*Task directions*
From the data below, copy exactly the lines that lie between the one holding "def clsCorrected : Nat := 0" and the one holding "r with echo", including both, and nothing more.

Collected data entries
========
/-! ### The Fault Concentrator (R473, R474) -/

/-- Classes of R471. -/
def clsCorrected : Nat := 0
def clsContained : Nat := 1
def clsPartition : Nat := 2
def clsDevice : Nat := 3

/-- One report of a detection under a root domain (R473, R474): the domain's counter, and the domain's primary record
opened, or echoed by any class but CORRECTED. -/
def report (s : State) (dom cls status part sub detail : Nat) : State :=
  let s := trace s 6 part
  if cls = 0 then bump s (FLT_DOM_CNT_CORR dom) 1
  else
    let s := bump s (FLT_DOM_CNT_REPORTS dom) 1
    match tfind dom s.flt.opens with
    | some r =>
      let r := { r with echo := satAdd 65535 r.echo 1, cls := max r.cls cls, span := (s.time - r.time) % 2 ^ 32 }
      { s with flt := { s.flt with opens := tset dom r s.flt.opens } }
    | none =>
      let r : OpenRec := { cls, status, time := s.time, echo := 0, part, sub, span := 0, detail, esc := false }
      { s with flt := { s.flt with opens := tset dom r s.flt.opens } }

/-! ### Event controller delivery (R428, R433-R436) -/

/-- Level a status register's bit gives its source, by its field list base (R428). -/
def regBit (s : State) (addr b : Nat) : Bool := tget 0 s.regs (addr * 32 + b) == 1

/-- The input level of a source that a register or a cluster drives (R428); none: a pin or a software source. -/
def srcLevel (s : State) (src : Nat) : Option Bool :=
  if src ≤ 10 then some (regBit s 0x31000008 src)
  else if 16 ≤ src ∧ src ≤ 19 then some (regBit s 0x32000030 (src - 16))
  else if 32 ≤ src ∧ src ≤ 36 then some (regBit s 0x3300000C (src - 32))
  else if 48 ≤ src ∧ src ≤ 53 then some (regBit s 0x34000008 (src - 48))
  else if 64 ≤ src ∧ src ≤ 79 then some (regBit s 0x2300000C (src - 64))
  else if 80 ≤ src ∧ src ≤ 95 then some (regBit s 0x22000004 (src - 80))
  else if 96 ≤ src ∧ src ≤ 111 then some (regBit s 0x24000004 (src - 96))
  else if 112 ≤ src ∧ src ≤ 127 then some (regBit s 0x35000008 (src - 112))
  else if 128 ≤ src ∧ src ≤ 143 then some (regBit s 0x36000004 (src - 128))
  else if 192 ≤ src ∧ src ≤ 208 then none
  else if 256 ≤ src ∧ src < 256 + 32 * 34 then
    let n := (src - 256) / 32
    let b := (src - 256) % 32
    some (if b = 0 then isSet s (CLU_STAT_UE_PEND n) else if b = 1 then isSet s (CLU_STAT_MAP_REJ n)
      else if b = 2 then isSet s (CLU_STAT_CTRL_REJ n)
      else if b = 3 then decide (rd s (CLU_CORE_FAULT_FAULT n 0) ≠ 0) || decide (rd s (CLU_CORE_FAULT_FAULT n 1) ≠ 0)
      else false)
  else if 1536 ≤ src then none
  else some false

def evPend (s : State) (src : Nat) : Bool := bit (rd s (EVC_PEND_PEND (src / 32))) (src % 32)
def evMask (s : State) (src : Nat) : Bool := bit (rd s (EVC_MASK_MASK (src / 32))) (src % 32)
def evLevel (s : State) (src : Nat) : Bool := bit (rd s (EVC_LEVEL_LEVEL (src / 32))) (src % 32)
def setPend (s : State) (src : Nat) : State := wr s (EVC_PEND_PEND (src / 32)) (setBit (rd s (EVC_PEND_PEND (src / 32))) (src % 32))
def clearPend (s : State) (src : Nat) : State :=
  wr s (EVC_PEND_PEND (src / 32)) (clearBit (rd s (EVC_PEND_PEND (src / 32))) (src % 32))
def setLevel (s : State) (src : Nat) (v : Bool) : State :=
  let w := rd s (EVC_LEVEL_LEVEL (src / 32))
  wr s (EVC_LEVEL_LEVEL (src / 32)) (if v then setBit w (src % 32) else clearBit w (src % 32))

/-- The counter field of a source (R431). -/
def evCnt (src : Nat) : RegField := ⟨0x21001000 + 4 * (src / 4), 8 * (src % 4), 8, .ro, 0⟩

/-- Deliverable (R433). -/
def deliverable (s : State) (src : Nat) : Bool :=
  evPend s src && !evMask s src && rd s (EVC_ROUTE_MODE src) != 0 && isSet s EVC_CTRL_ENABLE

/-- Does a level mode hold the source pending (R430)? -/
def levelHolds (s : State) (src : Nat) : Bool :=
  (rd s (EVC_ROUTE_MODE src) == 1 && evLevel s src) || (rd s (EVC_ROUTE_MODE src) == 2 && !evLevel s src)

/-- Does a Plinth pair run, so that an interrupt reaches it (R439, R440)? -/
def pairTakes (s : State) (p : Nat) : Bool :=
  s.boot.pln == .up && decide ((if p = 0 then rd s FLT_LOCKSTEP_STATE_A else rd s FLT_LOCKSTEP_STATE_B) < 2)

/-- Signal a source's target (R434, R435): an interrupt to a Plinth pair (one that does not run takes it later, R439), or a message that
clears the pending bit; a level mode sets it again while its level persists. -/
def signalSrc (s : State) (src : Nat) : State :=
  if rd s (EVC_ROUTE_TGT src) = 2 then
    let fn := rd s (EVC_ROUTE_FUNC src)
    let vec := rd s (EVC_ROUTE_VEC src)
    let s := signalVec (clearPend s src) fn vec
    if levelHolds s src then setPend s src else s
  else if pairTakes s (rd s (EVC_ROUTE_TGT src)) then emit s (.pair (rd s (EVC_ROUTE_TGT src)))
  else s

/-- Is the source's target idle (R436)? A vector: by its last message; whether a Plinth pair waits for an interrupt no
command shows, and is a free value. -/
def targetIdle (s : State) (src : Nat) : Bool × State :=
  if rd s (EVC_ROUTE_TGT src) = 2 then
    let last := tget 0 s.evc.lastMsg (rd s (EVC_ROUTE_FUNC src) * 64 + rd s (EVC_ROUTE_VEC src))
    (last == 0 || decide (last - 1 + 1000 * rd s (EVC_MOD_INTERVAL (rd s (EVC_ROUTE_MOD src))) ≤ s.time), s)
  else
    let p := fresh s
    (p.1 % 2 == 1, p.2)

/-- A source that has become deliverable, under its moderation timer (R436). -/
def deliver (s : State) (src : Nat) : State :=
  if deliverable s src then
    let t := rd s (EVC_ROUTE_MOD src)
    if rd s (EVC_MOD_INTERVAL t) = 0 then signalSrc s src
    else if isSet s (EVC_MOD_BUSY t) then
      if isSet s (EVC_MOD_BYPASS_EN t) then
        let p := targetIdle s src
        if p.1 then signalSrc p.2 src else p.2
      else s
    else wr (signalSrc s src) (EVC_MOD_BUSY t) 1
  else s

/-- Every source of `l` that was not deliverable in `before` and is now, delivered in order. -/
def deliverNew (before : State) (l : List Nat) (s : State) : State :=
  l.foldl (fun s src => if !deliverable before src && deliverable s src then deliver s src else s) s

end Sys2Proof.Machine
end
========
*The completed task*
def clsCorrected : Nat := 0
def clsContained : Nat := 1
def clsPartition : Nat := 2
def clsDevice : Nat := 3

/-- One report of a detection under a root domain (R473, R474): the domain's counter, and the domain's primary record
opened, or echoed by any class but CORRECTED. -/
def report (s : State) (dom cls status part sub detail : Nat) : State :=
  let s := trace s 6 part
  if cls = 0 then bump s (FLT_DOM_CNT_CORR dom) 1
  else
    let s := bump s (FLT_DOM_CNT_REPORTS dom) 1
    match tfind dom s.flt.opens with
    | some r =>
      let r := { r with echo := satAdd 65535 r.echo 1, cls := max r.cls cls, span := (s.time - r.time) % 2 ^ 32 }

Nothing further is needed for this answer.